• Input data:
-- ==== Sys2Proof/Laws/Packet.lean ====
section
/-!
SUPPORT. Sys2Proof/Laws/Packet.lean: what a row that delivers a packet comes to, step by step: the meaning is `State.command`, a
packet with a good frame and credential is processed, one that is accepted is dispatched, and what a final reply leaves.
-/

namespace Sys2Proof.Machine

/-- The meaning of every packet row. -/
theorem exec_packet {i : Instr} {o : OpSpec} {pk : Packet} (s : State) (h : i.packetRow = some (o, pk)) :
    exec i s = .next (s.command o pk) := by
  cases i <;> simp only [Instr.packetRow, Option.some.injEq, Prod.mk.injEq, reduceCtorEq] at h <;> (obtain ⟨rfl, rfl⟩ := h; rfl)

/-- A packet that is taken with a good frame and credential meets the checks from the third on. -/
theorem command_open {s : State} {o : OpSpec} {pk : Packet} (a : s.takes o pk = true) (b : s.slotBad pk = false) (c : lenOk pk = true)
    (d : s.credOk o pk = true) : s.command o pk = (s.ready pk).process o (cutBlock pk) := by
  unfold State.command
  simp only [a, b, c, Bool.not_true, Bool.false_eq_true, if_false]
  unfold State.ready State.credOk at *
  cases k : pk.src with
  | ring p => simp [k]
  | mp =>
    simp only [k, Bool.and_eq_true, beq_iff_eq] at d ⊢
    have e1 := (State.taken_cmd s pk).2.2.2.2
    unfold State.fromMp
    have q : (cutBlock pk).part = pk.part := rfl
    have q2 : (cutBlock pk).seq = pk.seq := rfl
    have q3 : (cutBlock pk).cred = pk.cred := rfl
    simp only [e1, q, q2, q3, d.1.1, d.1.2, d.2]
    simp

theorem command_valid {s : State} {o : OpSpec} {pk : Packet} (h : s.valid o pk) :
    s.command o pk = (s.ready pk).process o (cutBlock pk) := command_open h.1 h.2.1 h.2.2.1 h.2.2.2.1

/-- Taking a packet leaves the command queues alone. -/
theorem ready_cmd (s : State) (pk : Packet) : (s.ready pk).cmd.queues = s.cmd.queues ∧ (s.ready pk).cmd.async = s.cmd.async ∧
    (s.ready pk).cmd.held = s.cmd.held ∧ (s.ready pk).cmd.replies = s.cmd.replies := by
  obtain ⟨a, b, c, d, e⟩ := State.taken_cmd s pk
  unfold State.ready
  split
  · exact ⟨a, b, c, d⟩
  · exact ⟨a, b, c, d⟩

/-- A reply to a ring writes memory in the next slot of its reply ring only. -/
theorem writeReply_outside (s : State) (pk : Packet) (c : Nat) (r : List Byte) {p a : Nat} (h : pk.src = .ring p)
    (ha : a < (s.ring (2 * p + 1)).nextSlot ∨ (s.ring (2 * p + 1)).nextSlot + 24 + r.length ≤ a) :
    memGet (s.writeReply pk c r).mem a = memGet s.mem a := by
  unfold State.writeReply
  simp only [h]
  split
  · rw [State.ringPush_mem]
    split
    · rfl
    · refine (memGet_memWrite_outside _ s.mem (s.ring (2 * p + 1)).nextSlot a ?_)
      simp only [Reply.bytes, List.length_append, length_leBytes]
      omega
  · rfl

/-- An accepted packet is dispatched, and nothing keeps it. -/
theorem process_valid {s : State} {o : OpSpec} {pk : Packet} (h : s.accepts o pk) :
    s.command o pk = (s.ready pk).dispatch o (cutBlock pk) ∧ (s.ready pk).mustWait o (cutBlock pk) (s.ready pk).cmd.held = false := by
  obtain ⟨v, c, w⟩ := h
  have hh : (s.ready pk).cmd.held = s.cmd.held := by
    unfold State.ready
    split
    · exact (State.taken_cmd s pk).2.2.1
    · exact (State.taken_cmd s pk).2.2.1
  rw [command_valid v, hh]
  refine ⟨?_, w⟩
  unfold State.process
  have e := v.2.2.2.2
  have k : isCheckOnly (cutBlock pk) = false := c
  simp [e, k, stOk]

/-- A final reply that QUIET does not withhold is the newest reply. -/
theorem finalReply_answered (s : State) (code : Nat) (pk : Packet) (c : Nat) (r : List Byte) (h : isQuiet pk = false ∨ c ≠ stOk) :
    (s.finalReply code pk c r).answered pk c r := by
  unfold State.finalReply
  dsimp only
  have : (isQuiet pk && c == stOk) = false := by
    rcases h with h | h
    · simp [h]
    · simp [h]
  rw [this]
  simp only [Bool.false_eq_true, if_false]
  refine ⟨_, _, State.writeReply_replies _ _ _ _, rfl, rfl, rfl, rfl, rfl⟩

/-- A final reply leaves the queues, the held and the outstanding commands alone. -/
theorem finalReply_rest (s : State) (code : Nat) (pk : Packet) (c : Nat) (r : List Byte) :
    (s.finalReply code pk c r).cmd.queues = s.cmd.queues ∧ (s.finalReply code pk c r).cmd.held = s.cmd.held ∧ (s.finalReply code pk c r).cmd.async = s.cmd.async := by
  unfold State.finalReply
  dsimp only
  have : ∀ u : State, u = (match pk.src with
    | .ring p =>
      if c == stOk then s
      else s.setStat p { s.stat p with error := wrap32 (s.stat p).error, lastStatus := c, lastOpcode := code }
    | .mp => s) → u.cmd.queues = s.cmd.queues ∧ u.cmd.held = s.cmd.held ∧ u.cmd.async = s.cmd.async := by
    rintro u rfl
    split
    · split
      · exact ⟨rfl, rfl, rfl⟩
      · exact ⟨rfl, rfl, rfl⟩
    · exact ⟨rfl, rfl, rfl⟩
  have := this _ rfl
  split
  · exact this
  · simp only [State.writeReply_cmd]; exact this

end Sys2Proof.Machine
end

• Work order: Every entry above needs to be copied exactly.

• Exercise result:
-- ==== Sys2Proof/Laws/Packet.lean ====
section
/-!
SUPPORT. Sys2Proof/Laws/Packet.lean: what a row that delivers a packet comes to, step by step: the meaning is `State.command`, a
packet with a good frame and credential is processed, one that is accepted is dispatched, and what a final reply leaves.
-/

namespace Sys2Proof.Machine

/-- The meaning of every packet row. -/
theorem exec_packet {i : Instr} {o : OpSpec} {pk : Packet} (s : State) (h : i.packetRow = some (o, pk)) :
    exec i s = .next (s.command o pk) := by
  cases i <;> simp only [Instr.packetRow, Option.some.injEq, Prod.mk.injEq, reduceCtorEq] at h <;> (obtain ⟨rfl, rfl⟩ := h; rfl)

/-- A packet that is taken with a good frame and credential meets the checks from the third on. -/
theorem command_open {s : State} {o : OpSpec} {pk : Packet} (a : s.takes o pk = true) (b : s.slotBad pk = false) (c : lenOk pk = true)
    (d : s.credOk o pk = true) : s.command o pk = (s.ready pk).process o (cutBlock pk) := by
  unfold State.command
  simp only [a, b, c, Bool.not_true, Bool.false_eq_true, if_false]
  unfold State.ready State.credOk at *
  cases k : pk.src with
  | ring p => simp [k]
  | mp =>
    simp only [k, Bool.and_eq_true, beq_iff_eq] at d ⊢
    have e1 := (State.taken_cmd s pk).2.2.2.2
    unfold State.fromMp
    have q : (cutBlock pk).part = pk.part := rfl
    have q2 : (cutBlock pk).seq = pk.seq := rfl
    have q3 : (cutBlock pk).cred = pk.cred := rfl
    simp only [e1, q, q2, q3, d.1.1, d.1.2, d.2]
    simp

theorem command_valid {s : State} {o : OpSpec} {pk : Packet} (h : s.valid o pk) :
    s.command o pk = (s.ready pk).process o (cutBlock pk) := command_open h.1 h.2.1 h.2.2.1 h.2.2.2.1

/-- Taking a packet leaves the command queues alone. -/
theorem ready_cmd (s : State) (pk : Packet) : (s.ready pk).cmd.queues = s.cmd.queues ∧ (s.ready pk).cmd.async = s.cmd.async ∧
    (s.ready pk).cmd.held = s.cmd.held ∧ (s.ready pk).cmd.replies = s.cmd.replies := by
  obtain ⟨a, b, c, d, e⟩ := State.taken_cmd s pk
  unfold State.ready
  split
  · exact ⟨a, b, c, d⟩
  · exact ⟨a, b, c, d⟩

/-- A reply to a ring writes memory in the next slot of its reply ring only. -/
theorem writeReply_outside (s : State) (pk : Packet) (c : Nat) (r : List Byte) {p a : Nat} (h : pk.src = .ring p)
    (ha : a < (s.ring (2 * p + 1)).nextSlot ∨ (s.ring (2 * p + 1)).nextSlot + 24 + r.length ≤ a) :
    memGet (s.writeReply pk c r).mem a = memGet s.mem a := by
  unfold State.writeReply
  simp only [h]
  split
  · rw [State.ringPush_mem]
    split
    · rfl
    · refine (memGet_memWrite_outside _ s.mem (s.ring (2 * p + 1)).nextSlot a ?_)
      simp only [Reply.bytes, List.length_append, length_leBytes]
      omega
  · rfl

/-- An accepted packet is dispatched, and nothing keeps it. -/
theorem process_valid {s : State} {o : OpSpec} {pk : Packet} (h : s.accepts o pk) :
    s.command o pk = (s.ready pk).dispatch o (cutBlock pk) ∧ (s.ready pk).mustWait o (cutBlock pk) (s.ready pk).cmd.held = false := by
  obtain ⟨v, c, w⟩ := h
  have hh : (s.ready pk).cmd.held = s.cmd.held := by
    unfold State.ready
    split
    · exact (State.taken_cmd s pk).2.2.1
    · exact (State.taken_cmd s pk).2.2.1
  rw [command_valid v, hh]
  refine ⟨?_, w⟩
  unfold State.process
  have e := v.2.2.2.2
  have k : isCheckOnly (cutBlock pk) = false := c
  simp [e, k, stOk]

/-- A final reply that QUIET does not withhold is the newest reply. -/
theorem finalReply_answered (s : State) (code : Nat) (pk : Packet) (c : Nat) (r : List Byte) (h : isQuiet pk = false ∨ c ≠ stOk) :
    (s.finalReply code pk c r).answered pk c r := by
  unfold State.finalReply
  dsimp only
  have : (isQuiet pk && c == stOk) = false := by
    rcases h with h | h
    · simp [h]
    · simp [h]
  rw [this]
  simp only [Bool.false_eq_true, if_false]
  refine ⟨_, _, State.writeReply_replies _ _ _ _, rfl, rfl, rfl, rfl, rfl⟩

/-- A final reply leaves the queues, the held and the outstanding commands alone. -/
theorem finalReply_rest (s : State) (code : Nat) (pk : Packet) (c : Nat) (r : List Byte) :
    (s.finalReply code pk c r).cmd.queues = s.cmd.queues ∧ (s.finalReply code pk c r).cmd.held = s.cmd.held ∧ (s.finalReply code pk c r).cmd.async = s.cmd.async := by
  unfold State.finalReply
  dsimp only
  have : ∀ u : State, u = (match pk.src with
    | .ring p =>
      if c == stOk then s
      else s.setStat p { s.stat p with error := wrap32 (s.stat p).error, lastStatus := c, lastOpcode := code }
    | .mp => s) → u.cmd.queues = s.cmd.queues ∧ u.cmd.held = s.cmd.held ∧ u.cmd.async = s.cmd.async := by
    rintro u rfl
    split
    · split
      · exact ⟨rfl, rfl, rfl⟩
      · exact ⟨rfl, rfl, rfl⟩
    · exact ⟨rfl, rfl, rfl⟩
  have := this _ rfl
  split
  · exact this
  · simp only [State.writeReply_cmd]; exact this

end Sys2Proof.Machine
end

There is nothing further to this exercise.